BRIEF: Look through the records that follow. Copy every line containing the word "advance".

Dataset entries
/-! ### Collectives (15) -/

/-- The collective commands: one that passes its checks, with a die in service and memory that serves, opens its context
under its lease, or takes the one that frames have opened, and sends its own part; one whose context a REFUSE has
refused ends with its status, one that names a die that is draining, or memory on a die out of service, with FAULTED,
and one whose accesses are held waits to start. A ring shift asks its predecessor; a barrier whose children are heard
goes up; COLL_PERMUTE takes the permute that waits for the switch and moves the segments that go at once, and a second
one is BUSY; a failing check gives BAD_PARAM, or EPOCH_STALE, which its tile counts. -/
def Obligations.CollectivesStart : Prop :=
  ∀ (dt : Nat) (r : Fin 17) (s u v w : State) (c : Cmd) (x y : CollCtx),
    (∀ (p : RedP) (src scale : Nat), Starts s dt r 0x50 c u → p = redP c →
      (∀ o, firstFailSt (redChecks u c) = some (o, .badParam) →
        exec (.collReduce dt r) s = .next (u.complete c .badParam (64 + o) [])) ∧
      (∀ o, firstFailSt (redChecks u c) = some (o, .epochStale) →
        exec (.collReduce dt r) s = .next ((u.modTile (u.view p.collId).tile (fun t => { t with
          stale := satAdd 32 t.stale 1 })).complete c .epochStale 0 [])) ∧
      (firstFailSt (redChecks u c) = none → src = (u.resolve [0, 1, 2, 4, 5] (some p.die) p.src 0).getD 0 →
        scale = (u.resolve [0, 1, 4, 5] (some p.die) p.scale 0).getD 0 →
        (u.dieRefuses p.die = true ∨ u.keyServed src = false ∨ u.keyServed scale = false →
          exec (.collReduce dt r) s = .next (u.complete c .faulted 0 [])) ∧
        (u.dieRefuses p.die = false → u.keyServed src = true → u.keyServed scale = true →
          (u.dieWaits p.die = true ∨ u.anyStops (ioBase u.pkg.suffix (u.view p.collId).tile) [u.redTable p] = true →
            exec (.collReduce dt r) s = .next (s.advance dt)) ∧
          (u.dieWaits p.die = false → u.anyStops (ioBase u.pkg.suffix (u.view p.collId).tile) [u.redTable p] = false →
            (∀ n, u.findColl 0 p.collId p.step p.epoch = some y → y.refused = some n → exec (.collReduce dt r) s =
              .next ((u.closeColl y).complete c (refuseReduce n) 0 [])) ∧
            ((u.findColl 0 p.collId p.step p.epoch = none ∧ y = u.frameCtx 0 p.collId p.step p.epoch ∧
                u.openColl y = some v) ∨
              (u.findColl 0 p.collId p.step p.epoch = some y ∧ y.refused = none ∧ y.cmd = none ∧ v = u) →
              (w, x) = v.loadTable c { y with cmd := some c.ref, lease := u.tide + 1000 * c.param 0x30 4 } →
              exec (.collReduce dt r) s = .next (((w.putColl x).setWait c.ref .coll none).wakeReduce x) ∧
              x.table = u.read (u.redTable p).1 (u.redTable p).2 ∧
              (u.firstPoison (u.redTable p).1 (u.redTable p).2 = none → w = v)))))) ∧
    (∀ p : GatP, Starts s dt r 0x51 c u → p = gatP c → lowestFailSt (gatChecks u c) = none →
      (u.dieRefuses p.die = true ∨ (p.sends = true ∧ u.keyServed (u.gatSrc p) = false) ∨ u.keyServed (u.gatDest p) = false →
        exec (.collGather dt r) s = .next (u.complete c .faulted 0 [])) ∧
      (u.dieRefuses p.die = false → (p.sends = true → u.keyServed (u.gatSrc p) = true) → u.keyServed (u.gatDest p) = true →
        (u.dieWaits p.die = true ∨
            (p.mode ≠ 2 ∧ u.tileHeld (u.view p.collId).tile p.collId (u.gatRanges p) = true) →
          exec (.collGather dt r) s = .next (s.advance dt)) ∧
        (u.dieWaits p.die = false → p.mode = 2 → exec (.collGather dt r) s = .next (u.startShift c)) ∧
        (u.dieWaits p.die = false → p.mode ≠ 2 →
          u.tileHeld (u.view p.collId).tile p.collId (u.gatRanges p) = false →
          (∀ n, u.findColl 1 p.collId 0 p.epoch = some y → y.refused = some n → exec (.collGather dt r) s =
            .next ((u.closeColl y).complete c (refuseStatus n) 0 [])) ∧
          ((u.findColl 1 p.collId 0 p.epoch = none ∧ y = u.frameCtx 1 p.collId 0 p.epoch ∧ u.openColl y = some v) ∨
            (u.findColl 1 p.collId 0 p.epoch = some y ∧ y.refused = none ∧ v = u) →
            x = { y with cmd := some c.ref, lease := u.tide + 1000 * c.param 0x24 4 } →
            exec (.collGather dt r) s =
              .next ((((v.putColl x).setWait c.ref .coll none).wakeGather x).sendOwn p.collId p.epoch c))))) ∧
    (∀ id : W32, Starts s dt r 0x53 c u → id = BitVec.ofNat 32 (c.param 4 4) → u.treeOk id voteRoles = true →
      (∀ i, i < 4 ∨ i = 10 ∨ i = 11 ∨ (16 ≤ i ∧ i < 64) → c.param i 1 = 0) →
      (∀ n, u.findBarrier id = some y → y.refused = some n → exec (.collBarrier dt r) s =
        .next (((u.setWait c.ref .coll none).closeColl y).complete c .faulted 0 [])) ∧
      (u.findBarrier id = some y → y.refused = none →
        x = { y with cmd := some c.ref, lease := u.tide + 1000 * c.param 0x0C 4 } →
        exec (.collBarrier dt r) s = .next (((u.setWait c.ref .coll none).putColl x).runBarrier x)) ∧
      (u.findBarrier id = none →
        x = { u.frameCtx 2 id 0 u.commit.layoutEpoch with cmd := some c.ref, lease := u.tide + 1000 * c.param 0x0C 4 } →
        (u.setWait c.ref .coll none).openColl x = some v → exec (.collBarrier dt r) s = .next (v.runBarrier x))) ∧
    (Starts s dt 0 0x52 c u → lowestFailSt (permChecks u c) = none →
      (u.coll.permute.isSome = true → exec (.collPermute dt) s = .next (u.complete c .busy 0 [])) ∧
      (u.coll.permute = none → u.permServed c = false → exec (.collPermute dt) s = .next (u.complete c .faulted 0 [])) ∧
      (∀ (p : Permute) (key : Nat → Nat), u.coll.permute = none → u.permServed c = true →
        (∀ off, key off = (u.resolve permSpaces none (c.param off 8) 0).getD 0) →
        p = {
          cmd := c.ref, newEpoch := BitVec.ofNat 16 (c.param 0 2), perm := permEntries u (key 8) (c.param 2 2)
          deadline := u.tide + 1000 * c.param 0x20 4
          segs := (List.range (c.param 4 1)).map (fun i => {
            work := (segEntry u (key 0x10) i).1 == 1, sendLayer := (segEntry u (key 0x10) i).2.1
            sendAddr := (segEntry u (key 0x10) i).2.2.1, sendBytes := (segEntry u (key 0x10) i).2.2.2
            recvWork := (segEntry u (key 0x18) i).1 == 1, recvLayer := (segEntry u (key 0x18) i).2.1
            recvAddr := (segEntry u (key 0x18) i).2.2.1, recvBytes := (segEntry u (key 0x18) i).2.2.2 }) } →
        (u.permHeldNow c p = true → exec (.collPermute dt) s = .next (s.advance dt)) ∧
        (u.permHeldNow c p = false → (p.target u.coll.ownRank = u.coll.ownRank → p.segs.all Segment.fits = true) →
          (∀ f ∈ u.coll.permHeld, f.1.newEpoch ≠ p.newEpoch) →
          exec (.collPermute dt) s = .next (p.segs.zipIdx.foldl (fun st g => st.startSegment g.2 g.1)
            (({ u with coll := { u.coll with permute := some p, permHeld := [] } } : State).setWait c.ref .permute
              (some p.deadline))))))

RESULT:
            exec (.collReduce dt r) s = .next (s.advance dt)) ∧
          exec (.collGather dt r) s = .next (s.advance dt)) ∧
        (u.permHeldNow c p = true → exec (.collPermute dt) s = .next (s.advance dt)) ∧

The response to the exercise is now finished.